М. фон Альбрехт. История римской литературы. Вторая глава: II. поэзия. A. Эпос и драма. ТЕРЕНЦИЙ. Образ мыслей I. Литературные размышления

 

Михаель фон Альбрехт. История римской литературы
От Андроника до Боэция и ее влияния на позднейшие эпохи
Перевод с немецкого А.И. Любжина
ГЛК, 2003. Том I. 

Примечания, библиографию, хронологическую таблицу,
список сокращений смотрите в печатном издании книги

 

 

 

Пролог к комедии, с которого снято бремя сценической экспозиции (Ad. 22-24), Теренций делает носителем литературной мысли. Литературно-критические дискуссии — достояние словесности «сотворенной, не рожденной»; в Риме это видно и на примере Акция. Так прологи Теренция отражают одновременно и недавнее совершеннолетие писательского эстетического понимания, и наличие достаточно искушенной публики. Конечно, не стоит ожидать однородности и постоянства: зритель, которого могут отвлечь канатный плясун или гладиаторские игры, конечно, не тот самый, для кого Теренций обсуждает литературные проблемы.

Удельный вес образованной публики становится различим в самой защите Теренция от упреков в недостаточной оригинальности (Haut., Phorm., Нес.). В качестве заслуги выставляется то, что на римскую сцену попали не переведенные до сих пор пьесы или пропущенные предшественниками сцены; непростительным считается использование латинских или — что трудно отличить — уже использованных греческих образцов.

В древности принято скорее скрывать собственные находки: Теренций подчеркивает в прологе к Девушке с Андроса свою зависимость от менандровской Perinthia; он молчит о том, что самостоятельно заменил в первой сцене жену вольноотпущенником. Таким образом внесенные изменения больше, чем он сам признает. Его ложная скромность заходит и еще дальше: абсурдное — но понятное в сословно организованном обществе — обвинение, что его знатные друзья были для его пьес подлинными авторами или по крайней мере соавторами, на гений которых он полагается (Haul. 24), Теренций отводит не без юмора: он усматривает в нем комплимент (Ad. 15-21).

Прежде всего, однако, в прологе говорит зрелое художественное самосознание. Теренций обосновывает здесь свои поэтические взгляды. Как позднее в горациевых Посланиях, «современный» автор вооружается против «старой» школы (Andr. 7). Уже есть римская литературная традиция, перед которой должна предстать на суд современная литература.

Теренцию приходится доказательно защищать свой простой, стройный стиль — новшество в латинской литературе — от обвинений в сухости и бессилии (Phorm. 1-8).
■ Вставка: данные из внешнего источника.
/-- A change outside the cores. -/
theorem same (cores : v.weft.cores = u.weft.cores) (fabric : v.fab.st = u.fab.st) : RegFrame c t op s v := by
  have core : v.core c = u.core c := by rw [State.core, cores, ← State.core]
  exact ⟨cores ▸ h.cores, fabric ▸ h.alone, core ▸ h.core⟩

theorem modCore {f : Core → Core} (step : (u.core c).Tidy t → Core.RegStep t op (u.core c) (f (u.core c))) :
    RegFrame c t op s (u.modCore c f) := by
  refine ⟨Tab.wf_upd h.cores c f, h.alone, ?_⟩
  rw [State.core_modCore u c f h.cores]
  exact h.core.trans (step h.core.tidy)

/-- A change of the core that leaves its threads and the registers that they share. -/
theorem modCoreSame {f : Core → Core} (threads : ∀ k, (f k).threads = k.threads) (cs : ∀ k, (f k).cs = k.cs)
    (cp1 : ∀ k, (f k).cp1 = k.cp1) : RegFrame c t op s (u.modCore c f) :=
  h.modCore fun tidy => .ofSameThreads tidy (threads _) ((cs (u.core c)).symm ▸ tidy.cs) (fun _ => cs _) fun _ => cp1 _

theorem modTh {f : Thread → Thread}
    (step : ∀ k, Thread.RegStep op k k → Thread.RegStep op k (f k)) : RegFrame c t op s (u.modTh c t f) :=
  h.modCore fun tidy => .ofThread tidy (step _ (.refl tidy.regs))

theorem drawn : RegFrame c t op s u.drawn := h.same rfl rfl

theorem bump (x : Ctr) (i : Nat) : RegFrame c t op s (u.bump x i) := h.same rfl rfl

theorem squash (n : Nat) : RegFrame c t op s (u.squashYounger c n) := h.same rfl rfl

theorem retire : RegFrame c t op s (u.modTh c t Thread.advance) := h.modTh fun _ => Thread.RegStep.advance

theorem fault (e : Cause) (a : Word) : RegFrame c t op s (u.fault c t e a) :=
  (h.squash 4).modCore fun tidy => .stopped tidy u c t e.code (u.th c t).pc a

theorem putReg {a : BitVec 5} (dest : op.dest = some a) (v : Word) : RegFrame c t op s (u.putReg c t a v) :=
  h.modTh fun _ step => (step.setReg dest v).advance

/-! ### Core-shared registers, branches, loops -/

theorem shared {a : BitVec 5} (dest : op.dest = some a) (n : BitVec 4) {f : Word → Word}
    (keeps : op.writesShared = false → ∀ v, f v = v) : RegFrame c t op s (u.shared c t a n f) := by
  unfold State.shared
  dsimp only
  split
  · exact h.fault ..
  · refine RegFrame.putReg (h.modCore fun tidy => ?_) dest _
    refine .ofSameThreads tidy rfl (Tab.wf_set tidy.cs ..) (fun reads => ?_) fun _ => rfl
    rw [keeps reads]
    exact Tab.set_get tidy.cs _

theorem branch (taken : Bool) (off : Word) : RegFrame c t op s (u.branch c t taken off) := by
  unfold State.branch State.goto
  split
  · split
    · exact h.fault ..
    · exact (h.squash 3).modTh fun _ step => step.goto ..
  · exact h.retire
И наоборот, он клеймит неуклюжесть, трагическую высокопарность и оторванность от жизни «старого поэта», напавшего на него — Лусция из Ланувия (расцвет ок. 179 г. до Р. X.).

В выборе и восприятии материала Теренций оказывается на высоте эллинистической культуры. Он считает, что может требовать от публики способности оценить по достоинству спокойные и серьезные пьесы, не превращая театр в учреждение по исправлению нравов; он насмехается над прочими комическими поэтами, которые с помощью дешевых эффектов — карикатурных типов и оживленных сцен вроде неизбежного «бегущего раба» — состязаются за благосклонность публики и лишь доводят актеров до изнеможения. Он предлагает разговорный театр (таков смысл его выражения pura oratio, доcл. «чистая речь»: Haut. 46); конечно, достаточно оживленные эпизоды у него не являются такой редкостью, как можно было бы себе представить, исходя из его рассуждений.